Let’s go down the list:
- Holstering: my procedure for holstering is as follows:
- Remove my finger from the trigger and place it on the slide of the pistol (feel the finger in its spot).
- Clear the cover garment. I use the same position for the draw and holster to make sure the clothing is out-of-the-way.
- Look into the holster to find the foreign object such as empty shell casings. Remove objects if necessary.
- Place the pistol into the holster up to the front of the trigger guard.
- See my straight trigger finger outside of the holster.

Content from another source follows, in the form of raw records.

-- ==== Sys2Proof/Machine/Numeric.lean ====
section
/-! DEFINITION. Number formats and exact arithmetic (R22 to R53): a finite value is a sign, a whole number and
a power of two, and every operation rounds once at its end. -/
namespace Sys2Proof.Machine

/-! ## Helpers of R22 -/

/-- R22: round_half_even of `n / d`. -/
def roundHalfEven (n d : Nat) : Nat :=
  let q := n / d
  let r := 2 * (n % d)
  if r < d then q else if d < r then q + 1 else if q % 2 = 0 then q else q + 1

/-- R22: round_half_away of `x / d`, for `d` above 0. -/
def roundHalfAway (x : Int) (d : Nat) : Int :=
  if 0 ≤ x then ((2 * x.toNat + d) / (2 * d) : Nat) else -(((2 * (-x).toNat + d) / (2 * d) : Nat) : Int)

/-- R22: saturate. -/
def clampInt (x lo hi : Int) : Int := if x < lo then lo else if hi < x then hi else x

/-- `m × 2^k`, rounded to the nearest whole number, ties to even. -/
def scaleRound (m : Nat) (k : Int) : Nat :=
  if 0 ≤ k then m * 2 ^ k.toNat else roundHalfEven m (2 ^ (-k).toNat)

/-! ## Values (R26 to R29) -/

/-- A value of a floating format: NaN, an infinity, or (−1)^neg × m × 2^e with a signed zero. -/
inductive Fv where
  | nan
  | inf (neg : Bool)
  | fin (neg : Bool) (m : Nat) (e : Int)
deriving DecidableEq, Repr

/-- R26, R28: the value of a code with an 8-bit exponent and `p - 1` fraction bits. -/
def decodeFp (p : Nat) (x : Nat) : Fv :=
  let frac := x % 2 ^ (p - 1)
  let ex := x / 2 ^ (p - 1) % 256
  let neg := x / 2 ^ (p + 7) % 2 == 1
  if ex = 255 then (if frac = 0 then .inf neg else .nan)
  else if ex = 0 then .fin neg frac (-126 - ((p : Int) - 1))
  else .fin neg (2 ^ (p - 1) + frac) ((ex : Int) - 127 - ((p : Int) - 1))

/-- R26: round_to a format of precision `p` with an 8-bit exponent: one rounding to nearest, ties to even. -/
def encodeFp (p : Nat) (v : Fv) : Nat :=
  match v with
  | .nan => 255 * 2 ^ (p - 1) + 2 ^ (p - 2)
  | .inf neg => neg.toNat * 2 ^ (p + 7) + 255 * 2 ^ (p - 1)
  | .fin neg m e =>
    let sign := neg.toNat * 2 ^ (p + 7)
    if m = 0 then sign
    else
      let low : Int := -126 - ((p : Int) - 1)
      let q : Int := max ((Nat.log2 m : Int) + e - ((p : Int) - 1)) low
      let r := scaleRound m (e - q)
      let (r, q) := if r = 2 ^ p then (2 ^ (p - 1), q + 1) else (r, q)
      if r < 2 ^ (p - 1) then sign + r
      else
        let ex := (q + ((p : Int) - 1) + 127).toNat
        if 255 ≤ ex then sign + 255 * 2 ^ (p - 1) else sign + ex * 2 ^ (p - 1) + (r - 2 ^ (p - 1))

/-- FP32 and BF16 codes. -/
def f32Val (x : W32) : Fv := decodeFp 24 x.toNat
def f32Of (v : Fv) : W32 := BitVec.ofNat 32 (encodeFp 24 v)
def bf16Val (x : Nat) : Fv := decodeFp 8 x
def bf16Of (v : Fv) : Nat := encodeFp 8 v

/-- A finite value as a whole number at exponent `e`, at or below its own. -/
def alignTo (neg : Bool) (m : Nat) (e0 e : Int) : Int :=
  let n : Int := (m * 2 ^ (e0 - e).toNat : Nat)
  if neg then -n else n

/-- The exact value of a whole number at exponent `e`; an exact zero is +0. -/
def finOf (x : Int) (e : Int) : Fv := .fin (decide (x < 0)) x.natAbs e

/-- R27: the exact sum. -/
def Fv.add : Fv → Fv → Fv
  | .nan, _ => .nan
  | .inf _, .nan => .nan
  | .fin _ _ _, .nan => .nan
  | .inf a, .inf b => if a = b then .inf a else .nan
  | .inf a, .fin _ _ _ => .inf a
  | .fin _ _ _, .inf b => .inf b
  | .fin s m e, .fin t n f =>
    if m = 0 && n = 0 then .fin (s && t) 0 0
    else
      let g := min e f
      finOf (alignTo s m e g + alignTo t n f g) g

/-- R27: the exact product. -/
def Fv.mul : Fv → Fv → Fv
  | .nan, _ => .nan
  | .inf _, .nan => .nan
  | .fin _ _ _, .nan => .nan
  | .inf a, .inf b => .inf (a != b)
  | .inf a, .fin t n _ => if n = 0 then .nan else .inf (a != t)
  | .fin s m _, .inf b => if m = 0 then .nan else .inf (s != b)
  | .fin s m e, .fin t n f => .fin (s != t) (m * n) (e + f)

def Fv.neg : Fv → Fv
  | .nan => .nan
  | .inf s => .inf (!s)
  | .fin s m e => .fin (!s) m e

/-- Whether the first of two values that are not NaN is below the second; `zeros` orders −0 below +0. -/
def Fv.lt (zeros : Bool) : Fv → Fv → Bool
  | .nan, _ => false
  | .inf _, .nan => false
  | .fin _ _ _, .nan => false
  | .inf a, .inf b => a && !b
  | .inf a, .fin _ _ _ => a
  | .fin _ _ _, .inf b => !b
  | .fin s m e, .fin t n f =>
    if m = 0 && n = 0 then zeros && s && !t
    else
      let g := min e f
      decide (alignTo s m e g < alignTo t n f g)

/-- R27: minimum and maximum. -/
def Fv.min (a b : Fv) : Fv :=
  if a = .nan || b = .nan then .nan else if Fv.lt true b a then b else a
def Fv.max (a b : Fv) : Fv :=
  if a = .nan || b = .nan then .nan else if Fv.lt true a b then b else a

/-- R175: the comparisons of FCMP, by condition code. -/
def Fv.cmp (cond : Nat) (a b : Fv) : Bool :=
  let un := a = .nan || b = .nan
  let eq := !un && !Fv.lt false a b && !Fv.lt false b a
  match cond with
  | 0 => eq
  | 1 => !eq
  | 2 => !un && Fv.lt false a b
  | 3 => !un && !Fv.lt false a b
  | 4 => !un && !Fv.lt false b a
  | _ => !un && Fv.lt false b a

/-- R176: the seed S[j]. -/
def frcpSeed (j : Nat) : Nat := roundHalfEven (2 ^ 17 * 512) (512 + 2 * j + 1)

/-- R176: FRCP. -/
def frcp (x : W32) : W32 :=
  match f32Val x with
  | .nan => 0x7FC00000
  | .inf s => f32Of (.fin s 0 0)
  | .fin s m e =>
    if m = 0 then f32Of (.inf s)
    else
      let k := Nat.log2 m
      let m23 := m * 2 ^ (23 - k)
      let ex : Int := e + k
      let y0 := frcpSeed ((m23 - 2 ^ 23) / 2 ^ 15)
      f32Of (.fin s (y0 * (2 ^ 41 - m23 * y0)) (-57 - ex))

/-! ## CQ16 (R30, R31) -/

def cqRe (x : W32) : Int := (x.extractLsb' 0 16).toInt
def cqIm (x : W32) : Int := (x.extractLsb' 16 16).toInt
def cqMk (re im : Int) : W32 := BitVec.ofInt 16 im ++ BitVec.ofInt 16 re
/-- R31: one part, rounded with ties away from zero and saturated. -/
def cqPart (x : Int) : Int := clampInt (roundHalfAway x (2 ^ 15)) (-32768) 32767

/-- R31: CMAC, and CMUL with an accumulator of zero. -/
def cqMac (a b c : W32) : W32 :=
  cqMk (cqPart (cqRe c * 2 ^ 15 + cqRe a * cqRe b - cqIm a * cqIm b))
    (cqPart (cqIm c * 2 ^ 15 + cqRe a * cqIm b + cqIm a * cqRe b))

/-- R31: CCONJ. -/
def cqConj (a : W32) : W32 := cqMk (cqRe a) (clampInt (-cqIm a) (-32768) 32767)

/-! ## binary8 (R32 to R35) -/

/-- R32: the value of an ordinary magnitude code with `p - 1` fraction bits and bias `b`. -/
def b8Ordinary (neg : Bool) (p : Nat) (b : Nat) (c : Nat) : Fv :=
  let t := c % 2 ^ (p - 1)
  let e := c / 2 ^ (p - 1)
  if e = 0 then .fin neg t (1 - (b : Int) - ((p : Int) - 1))
  else .fin neg (2 ^ (p - 1) + t) ((e : Int) - b - ((p : Int) - 1))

- Tilt the pistol muzzle out and away from my body, but not so far that the inside of the trigger is touching anything.
- Finish holstering.
This is a good procedure. It will work well to keep clothing, foreign objects and your finger from obstructing the trigger. If you miss something and it goes bang you will not put a bullet in your body. But most shooters create a second unsafe procedure. They do so inadvertently by using block training.
When I see people practice their dryfire routine they usually use block training. Block training is good to initially learn how to perform a task. So if we learn the draw we will draw and then check the grip. Then holster and do it again, and again. But once my draw is consistent there is no value to block training. But there are problems that can arise if I continue to do it. Usually block training on the draw leads to fast draws and then fast holstering twenty or thirty times in a row. We do this because we, “Know” the pistol is empty. But our brains just turns it into a procedure. So when on the range you may consciously holster the pistol. You should do the same thing during dryfire. I like to use chaos/interleaved training. This allows me to draw, holster, reload, move, target transition, etc like it is the first time I did it that day but still get reps in. This allows me to concentrate on each procedure/task properly while still getting in repetitions.
Under stress the mind sometimes has a little short-circuit. Sometimes it will pick the wrong procedure and you will do it. This is specially true for unconscious procedures. So imagine that you get into a shooting and when you need a good procedure most, your mind has you just cram that pistol into the holster using your inadvertent dryfire holstering procedure. It’s better to have just one, proper procedure.